**TASK PROMPT**
Go through each line of the records below and count those with the word "modPort"; give only the total.

##############################

-- ==== Sys2Proof/Laws/KeepsOps.lean ====
section
/-!
SUPPORT. The operations and meanings of Machine/Ops.lean respect the relation of Keeps.lean.
-/

namespace Sys2Proof.Laws

open Sys2Proof Sys2Proof.Machine

set_option linter.unusedTactic false
set_option linter.unreachableTactic false
set_option linter.unusedVariables false

theorem keeps_modHr {s0 s : State} (h : Keeps s0 s) (n : Fin 4) (f : Headrace → Headrace) : Keeps s0 (State.modHr s n f) := by
  unfold State.modHr
  repeat' first
    | with_reducible assumption
    | intro _
    | with_reducible apply Keeps.fold
    | with_reducible apply Keeps.ite
    | dsimp only
    | split
    | fail_if_no_progress with_reducible refine Keeps.same ?_ rfl rfl
    | fail_if_no_progress with_reducible refine Keeps.more ?_ rfl (Nat.le_add_right _ _) rfl

theorem keeps_modFeed {s0 s : State} (h : Keeps s0 s) (n : Fin 4) (f : Feed → Feed) : Keeps s0 (State.modFeed s n f) := by
  unfold State.modFeed
  repeat' first
    | with_reducible assumption
    | intro _
    | with_reducible apply Keeps.fold
    | with_reducible apply Keeps.ite
    | dsimp only
    | split
    | fail_if_no_progress with_reducible refine Keeps.same ?_ rfl rfl
    | fail_if_no_progress with_reducible refine Keeps.more ?_ rfl (Nat.le_add_right _ _) rfl

theorem keeps_modWin {s0 s : State} (h : Keeps s0 s) (w : Fin 64) (f : Window → Window) : Keeps s0 (State.modWin s w f) := by
  unfold State.modWin
  repeat' first
    | with_reducible assumption
    | intro _
    | with_reducible apply Keeps.fold
    | with_reducible apply Keeps.ite
    | dsimp only
    | split
    | fail_if_no_progress with_reducible refine Keeps.same ?_ rfl rfl
    | fail_if_no_progress with_reducible refine Keeps.more ?_ rfl (Nat.le_add_right _ _) rfl

theorem keeps_modCtx {s0 s : State} (h : Keeps s0 s) (c : Fin 256) (f : Ctx → Ctx) : Keeps s0 (State.modCtx s c f) := by
  unfold State.modCtx
  repeat' first
    | with_reducible assumption
    | intro _
    | with_reducible apply Keeps.fold
    | with_reducible apply Keeps.ite
    | dsimp only
    | split
    | fail_if_no_progress with_reducible refine Keeps.same ?_ rfl rfl
    | fail_if_no_progress with_reducible refine Keeps.more ?_ rfl (Nat.le_add_right _ _) rfl

theorem keeps_modRun {s0 s : State} (h : Keeps s0 s) (r : Fin 32) (f : Runner → Runner) : Keeps s0 (State.modRun s r f) := by
  unfold State.modRun
  repeat' first
    | with_reducible assumption
    | intro _
    | with_reducible apply Keeps.fold
    | with_reducible apply Keeps.ite
    | dsimp only
    | split
    | fail_if_no_progress with_reducible refine Keeps.same ?_ rfl rfl
    | fail_if_no_progress with_reducible refine Keeps.more ?_ rfl (Nat.le_add_right _ _) rfl

theorem keeps_modRing {s0 s : State} (h : Keeps s0 s) (n : Fin 32) (f : Ring → Ring) : Keeps s0 (State.modRing s n f) := by
  unfold State.modRing
  repeat' first
    | with_reducible assumption
    | intro _
    | with_reducible apply Keeps.fold
    | with_reducible apply Keeps.ite
    | dsimp only
    | split
    | fail_if_no_progress with_reducible refine Keeps.same ?_ rfl rfl
    | fail_if_no_progress with_reducible refine Keeps.more ?_ rfl (Nat.le_add_right _ _) rfl

theorem keeps_modFollow {s0 s : State} (h : Keeps s0 s) (c : Fin 256) (f : Follow → Follow) : Keeps s0 (State.modFollow s c f) := by
  unfold State.modFollow
  repeat' first
    | with_reducible assumption
    | intro _
    | with_reducible apply Keeps.fold
    | with_reducible apply Keeps.ite
    | dsimp only
    | split
    | fail_if_no_progress with_reducible refine Keeps.same ?_ rfl rfl
    | fail_if_no_progress with_reducible refine Keeps.more ?_ rfl (Nat.le_add_right _ _) rfl

theorem keeps_modEst {s0 s : State} (h : Keeps s0 s) (e : Fin 4) (f : Estimator → Estimator) : Keeps s0 (State.modEst s e f) := by
  unfold State.modEst
  repeat' first
    | with_reducible assumption
    | intro _
    | with_reducible apply Keeps.fold
    | with_reducible apply Keeps.ite
    | dsimp only
    | split
    | fail_if_no_progress with_reducible refine Keeps.same ?_ rfl rfl
    | fail_if_no_progress with_reducible refine Keeps.more ?_ rfl (Nat.le_add_right _ _) rfl

theorem keeps_modPort {s0 s : State} (h : Keeps s0 s) (p : Fin 4) (f : Port → Port) : Keeps s0 (State.modPort s p f) := by
  unfold State.modPort
  repeat' first
    | with_reducible assumption
    | intro _
    | with_reducible apply Keeps.fold
    | with_reducible apply Keeps.ite
    | dsimp only
    | split
    | fail_if_no_progress with_reducible refine Keeps.same ?_ rfl rfl
    | fail_if_no_progress with_reducible refine Keeps.more ?_ rfl (Nat.le_add_right _ _) rfl

theorem keeps_modGroup {s0 s : State} (h : Keeps s0 s) (g : Fin 5) (f : Group → Group) : Keeps s0 (State.modGroup s g f) := by
  unfold State.modGroup
  repeat' first
    | with_reducible assumption
    | intro _
    | with_reducible apply Keeps.fold
    | with_reducible apply Keeps.ite
    | dsimp only
    | split
    | fail_if_no_progress with_reducible refine Keeps.same ?_ rfl rfl
    | fail_if_no_progress with_reducible refine Keeps.more ?_ rfl (Nat.le_add_right _ _) rfl

theorem keeps_modQueue {s0 s : State} (h : Keeps s0 s) (q : Fin 12) (f : Queue → Queue) : Keeps s0 (State.modQueue s q f) := by
  unfold State.modQueue
  repeat' first
    | with_reducible assumption
    | intro _
    | with_reducible apply Keeps.fold
    | with_reducible apply Keeps.ite
    | dsimp only
    | split
    | fail_if_no_progress with_reducible refine Keeps.same ?_ rfl rfl
    | fail_if_no_progress with_reducible refine Keeps.more ?_ rfl (Nat.le_add_right _ _) rfl

theorem keeps_modStream {s0 s : State} (h : Keeps s0 s) (n : Fin 32) (f : Stream → Stream) : Keeps s0 (State.modStream s n f) := by
  unfold State.modStream
  repeat' first
    | with_reducible assumption
    | intro _
    | with_reducible apply Keeps.fold
    | with_reducible apply Keeps.ite
    | dsimp only
    | split
    | fail_if_no_progress with_reducible refine Keeps.same ?_ rfl rfl
    | fail_if_no_progress with_reducible refine Keeps.more ?_ rfl (Nat.le_add_right _ _) rfl

theorem keeps_modCh {s0 s : State} (h : Keeps s0 s) (n : Fin 16) (f : DmaCh → DmaCh) : Keeps s0 (State.modCh s n f) := by
  unfold State.modCh
  repeat' first
    | with_reducible assumption
    | intro _
    | with_reducible apply Keeps.fold
    | with_reducible apply Keeps.ite
    | dsimp only
    | split
    | fail_if_no_progress with_reducible refine Keeps.same ?_ rfl rfl
    | fail_if_no_progress with_reducible refine Keeps.more ?_ rfl (Nat.le_add_right _ _) rfl

theorem keeps_modTw {s0 s : State} (h : Keeps s0 s) (p : Fin 2) (f : TwPort → TwPort) : Keeps s0 (State.modTw s p f) := by
  unfold State.modTw
  repeat' first
    | with_reducible assumption
    | intro _
    | with_reducible apply Keeps.fold
    | with_reducible apply Keeps.ite
    | dsimp only
    | split
    | fail_if_no_progress with_reducible refine Keeps.same ?_ rfl rfl
    | fail_if_no_progress with_reducible refine Keeps.more ?_ rfl (Nat.le_add_right _ _) rfl

theorem keeps_modSynth {s0 s : State} (h : Keeps s0 s) (c : Fin 81) (f : SynthEntry → SynthEntry) : Keeps s0 (State.modSynth s c f) := by
  unfold State.modSynth
  repeat' first
    | with_reducible assumption
    | intro _
    | with_reducible apply Keeps.fold
    | with_reducible apply Keeps.ite
    | dsimp only
    | split
    | fail_if_no_progress with_reducible refine Keeps.same ?_ rfl rfl
    | fail_if_no_progress with_reducible refine Keeps.more ?_ rfl (Nat.le_add_right _ _) rfl

theorem keeps_modBul {s0 s : State} (h : Keeps s0 s) (r : Fin 128) (f : BulRec → BulRec) : Keeps s0 (State.modBul s r f) := by
  unfold State.modBul
  repeat' first
    | with_reducible assumption
    | intro _
    | with_reducible apply Keeps.fold
    | with_reducible apply Keeps.ite
    | dsimp only
    | split
    | fail_if_no_progress with_reducible refine Keeps.same ?_ rfl rfl
    | fail_if_no_progress with_reducible refine Keeps.more ?_ rfl (Nat.le_add_right _ _) rfl

theorem keeps_modFm {s0 s : State} (h : Keeps s0 s) (r : Fin 32) (f : FmState → FmState) : Keeps s0 (State.modFm s r f) := by
  unfold State.modFm
  repeat' first
    | with_reducible assumption
    | intro _
    | with_reducible apply keeps_modRun
    | with_reducible apply Keeps.fold
    | with_reducible apply Keeps.ite
    | dsimp only
    | split
    | fail_if_no_progress with_reducible refine Keeps.same ?_ rfl rfl
    | fail_if_no_progress with_reducible refine Keeps.more ?_ rfl (Nat.le_add_right _ _) rfl

theorem keeps_modDab {s0 s : State} (h : Keeps s0 s) (r : Fin 32) (f : DabState → DabState) : Keeps s0 (State.modDab s r f) := by
  unfold State.modDab
  repeat' first
    | with_reducible assumption
    | intro _
    | with_reducible apply keeps_modRun
    | with_reducible apply Keeps.fold
    | with_reducible apply Keeps.ite
    | dsimp only
    | split
    | fail_if_no_progress with_reducible refine Keeps.same ?_ rfl rfl
    | fail_if_no_progress with_reducible refine Keeps.more ?_ rfl (Nat.le_add_right _ _) rfl

theorem keeps_modDrm {s0 s : State} (h : Keeps s0 s) (r : Fin 32) (f : DrmState → DrmState) : Keeps s0 (State.modDrm s r f) := by
  unfold State.modDrm
  repeat' first
    | with_reducible assumption
    | intro _
    | with_reducible apply keeps_modRun
    | with_reducible apply Keeps.fold
    | with_reducible apply Keeps.ite
    | dsimp only
    | split
    | fail_if_no_progress with_reducible refine Keeps.same ?_ rfl rfl
    | fail_if_no_progress with_reducible refine Keeps.more ?_ rfl (Nat.le_add_right _ _) rfl

theorem keeps_takeFree {s0 s : State} (h : Keeps s0 s) : Keeps s0 (State.takeFree s).2 :=
  h.step ⟨rfl, id, id, Nat.le_succ _, ⟨[], rfl⟩, fun _ => rfl, le_refl _, le_refl _, fun _ => rfl, fun h => ⟨h, rfl, rfl⟩⟩

/-- Free values are taken by a higher counter. -/
theorem keeps_free {s0 s : State} (h : Keeps s0 s) (n : Nat) (k : s.freeCnt ≤ n) : Keeps s0 { s with freeCnt := n } :=
  h.step ⟨rfl, id, id, k, ⟨[], rfl⟩, fun _ => rfl, le_refl _, le_refl _, fun _ => rfl, fun h => ⟨h, rfl, rfl⟩⟩

theorem keeps_takeFree_of {s0 s t : State} (h : Keeps s0 s) {n : Nat} (e : State.takeFree s = (n, t)) : Keeps s0 t := by
  have := keeps_takeFree h
  rw [e] at this
  exact this

theorem keeps_store {s0 s : State} (h : Keeps s0 s) (a : Nat) (bs : List Byte) : Keeps s0 (State.store s a bs) :=
  h.step ⟨rfl, fun w => memory_writeN_wf s.mem a bs w, id, le_refl _, ⟨[], rfl⟩, fun _ => rfl, le_refl _, le_refl _, fun _ => rfl,
    fun h => ⟨h, rfl, rfl⟩⟩

theorem keeps_bump {s0 s : State} (h : Keeps s0 s) (off n : Nat) : Keeps s0 (State.bump s off n) :=
  h.step ⟨rfl, id, fun w => tlm_set_wf s.tlm off _ w, le_refl _, ⟨[], rfl⟩, fun _ => rfl, le_refl _, le_refl _, fun _ => rfl,
    fun h => ⟨h, rfl, rfl⟩⟩

theorem keeps_linkDrop {s0 s : State} (h : Keeps s0 s) (j : Nat) (n : Nat) : Keeps s0 (State.linkDrop s j n) := by
  unfold State.linkDrop
  repeat' first
    | with_reducible assumption
    | intro _
    | with_reducible apply keeps_bump
    | with_reducible apply Keeps.fold
    | with_reducible apply Keeps.ite
    | dsimp only
    | split
    | fail_if_no_progress with_reducible refine Keeps.same ?_ rfl rfl
    | fail_if_no_progress with_reducible refine Keeps.more ?_ rfl (Nat.le_add_right _ _) rfl

theorem keeps_linkDisc {s0 s : State} (h : Keeps s0 s) (j : Nat) : Keeps s0 (State.linkDisc s j) := by
  unfold State.linkDisc
  repeat' first
    | with_reducible assumption
    | intro _
    | with_reducible apply keeps_bump
    | with_reducible apply Keeps.fold
    | with_reducible apply Keeps.ite
    | dsimp only
    | split
    | fail_if_no_progress with_reducible refine Keeps.same ?_ rfl rfl
    | fail_if_no_progress with_reducible refine Keeps.more ?_ rfl (Nat.le_add_right _ _) rfl

theorem keeps_linkAux {s0 s : State} (h : Keeps s0 s) (j : Nat) : Keeps s0 (State.linkAux s j) := by
  unfold State.linkAux
  repeat' first
    | with_reducible assumption
    | intro _
    | with_reducible apply keeps_bump
    | with_reducible apply Keeps.fold
    | with_reducible apply Keeps.ite
    | dsimp only
    | split
    | fail_if_no_progress with_reducible refine Keeps.same ?_ rfl rfl
    | fail_if_no_progress with_reducible refine Keeps.more ?_ rfl (Nat.le_add_right _ _) rfl

theorem keeps_runCount {s0 s : State} (h : Keeps s0 s) (r : Nat) (i : Nat) (n : Nat) : Keeps s0 (State.runCount s r i n) := by
  unfold State.runCount
  repeat' first
    | with_reducible assumption
    | intro _
    | with_reducible apply keeps_bump
    | with_reducible apply Keeps.fold
    | with_reducible apply Keeps.ite
    | dsimp only
    | split
    | fail_if_no_progress with_reducible refine Keeps.same ?_ rfl rfl
    | fail_if_no_progress with_reducible refine Keeps.more ?_ rfl (Nat.le_add_right _ _) rfl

##############################

**TASK RESPONSE**
2